Using Experts' Opinions in Machine Learning Tasks
- URL: http://arxiv.org/abs/2008.04216v3
- Date: Fri, 3 Dec 2021 18:38:32 GMT
- Title: Using Experts' Opinions in Machine Learning Tasks
- Authors: Jafar Habibi, Amir Fazelinia, Issa Annamoradnejad
- Abstract summary: We propose a general three-step framework for utilizing experts' insights in machine learning tasks.
For the case study, we have chosen the task of predicting NCAA Men's Basketball games, which has been the focus of a group of Kaggle competitions.
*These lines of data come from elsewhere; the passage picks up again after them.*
theorem witness_LaneFaultStopsTheLane : (jammed.lane .lane0).Alive ∧ jammed.bus.urgent.length + 3 ≤ 8
    ∧ jammed.bus.routine.length < 8 ∧ jammed.unlogged = [] ∧ jammed.log.first = none
    ∧ (jammed.log.kind .moveTimeout).masked = false :=
  ⟨Or.inl rfl, by decide, by decide, rfl, rfl, by decide⟩

/-- Two records, the one nearest the exit at it, and the other with its next position free. -/
def closing : State := withLane0 fun l =>
  { blockedAt (.stop 1) (blockedAt (.stop 3) l) with queue := [toteAt 1 3 .seated, toteAt 2 1 .seated] }

theorem witness_MoveStartsNearestTheExit :
    let l := closing.lane .lane0
    (l.queue = [toteAt 1 3 .seated] ++ toteAt 2 1 .seated :: [] ∧ (∀ q ∈ [toteAt 1 3 .seated], qualifies l q = false)
        ∧ qualifies l (toteAt 2 1 .seated) = true ∧ l.move = none ∧ l.state = .running ∧ l.effHold = false
        ∧ closing.node = .running ∧ l.nextPos 1 = 2 ∧ l.stopBlocked 2 = false)
      ∧ ((withLane0 fun _ => blockedAt (.stop 2) closing.lane0).lane .lane0).stopBlocked 2 = true
      ∧ (∀ r ∈ (up.lane .lane0).queue, qualifies (up.lane .lane0) r = false) ∧ (jammed.lane .lane0).move.isSome = true
      ∧ (freed.lane .lane0).state = .faulted ∧ State.reset.node = .loading := by
  decide

/-- Tote 2 on its way from 1 to 2, with tote 1 at the exit. -/
def moving (vacated : Bool) (l : Lane) : Lane :=
  { blockedAt (.stop 3) l with
    queue := [toteAt 1 3 .seated, toteAt 2 2 .moving], move := some ⟨1, 2, vacated⟩, moveTimer := some 2500
    zones := #v[.stop, .forward, .forward, .stop] }

/-- The source eye clears, the destination eye blocks late or early, and a record behind moves up next. -/
theorem witness_MoveEndsAtTheDestinationEye (v : Bool) :
    (∀ e high, (edged e high (moving v)).Quiet ∧ (edged e high (moving v)).node = .running
        ∧ ((edged e high (moving v)).lane .lane0).Edge e high
        ∧ ((edged e high (moving v)).lane .lane0).move = some ⟨1, 2, v⟩
        ∧ ((edged e high (moving v)).lane .lane0).Alive)
    ∧ (∀ r ∈ [toteAt 1 3 .seated, toteAt 2 2 .seated],
        qualifies { (moving true outLane) with queue := [toteAt 1 3 .seated, toteAt 2 2 .seated], move := none } r = false)
    ∧ (let l : Lane := { moving true (blockedAt (.stop 0) outLane) with
         queue := [toteAt 1 3 .seated, toteAt 2 2 .seated, toteAt 3 0 .seated], move := none }
       qualifies l (toteAt 3 0 .seated) = true ∧ l.stopBlocked (l.nextPos 0) = false ∧ l.lEnd.head = none) :=
  ⟨fun e high => ⟨(edged_edge e high _).1, (edged_edge e high _).2.1, (edged_edge e high _).2.2, rfl, Or.inl rfl⟩,
   by decide, by decide⟩

theorem witness_GroupOpenAndCloseSetTheEntry :
    (heading anOpen up).Quiet ∧ (heading anOpen up).TakesHead 0x18 anOpen [] ∧ anOpen.byte 0 ≠ 0
      ∧ (heading anOpen up).groups.length < 16
      ∧ (let full := (List.range 16).map fun j => (⟨BitVec.ofNat 8 (100 + j), .opened, 0, 4, 0, none⟩ : GroupEntry)
         (heading anOpen { up with groups := full }).entryOf (anOpen.byte 0) = none
          ∧ 16 ≤ (heading anOpen { up with groups := full }).groups.length)
      ∧ (heading anOpen grouped).entryOf (anOpen.byte 0) = some ⟨7, .opened, 10, 32, 2, none⟩
      ∧ (let s := heading aClose grouped
         s.Quiet ∧ s.TakesHead 0x19 aClose [] ∧ s.GroupLaw ∧ s.entryOf (aClose.byte 0) = some ⟨7, .opened, 10, 32, 2, none⟩)
      ∧ (heading aClose up).entryOf (aClose.byte 0) = none :=
  ⟨quiet_is_quiet _, takes_head _ _ (Or.inr rfl), by decide, by decide, by decide, by decide,
   ⟨quiet_is_quiet _, takes_head _ _ (Or.inr rfl), grouped_law, by decide⟩, by decide⟩

theorem witness_PassedUpdatesItsEntry :
    let s := heading (aPassed 42 10) grouped
    s.Quiet ∧ s.GroupLaw ∧ s.TakesHead 0x1A (aPassed 42 10) []
      ∧ s.entryOf ((aPassed 42 10).byte 0) = some ⟨7, .opened, 10, 32, 2, none⟩ ∧ distance 10 ((aPassed 42 10).seq 1) = 32
      ∧ (heading (aPassed 42 10) up).entryOf ((aPassed 42 10).byte 0) = none ∧ up.groups.length < 16
      ∧ (heading (aPassed 0 0) { up with groups := [⟨7, .closed, 10, 32, 2, none⟩] }).entryOf 7
          = some ⟨7, .closed, 10, 32, 2, none⟩ :=
  ⟨quiet_is_quiet _, grouped_law, takes_head _ _ (Or.inr rfl), by decide, by decide, by decide, by decide, by decide⟩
Results suggest that the good performance and high scores of the past models are a result of chance, and not because of a good-performing and stable model.
- Score: 0.0
- License: http://creativecommons.org/licenses/by/4.0/
- Abstract: In machine learning tasks, especially in the tasks of prediction, scientists
tend to rely solely on available historical data and disregard unproven
insights, such as experts' opinions, polls, and betting odds. In this paper, we
propose a general three-step framework for utilizing experts' insights in
machine learning tasks and build four concrete models for a sports game
prediction case study. For the case study, we have chosen the task of
predicting NCAA Men's Basketball games, which has been the focus of a group of
Kaggle competitions in recent years. Results highly suggest that the good
performance and high scores of the past models are a result of chance, and not
because of a good-performing and stable model. Furthermore, our proposed models
can achieve more steady results with lower log loss average (best at 0.489)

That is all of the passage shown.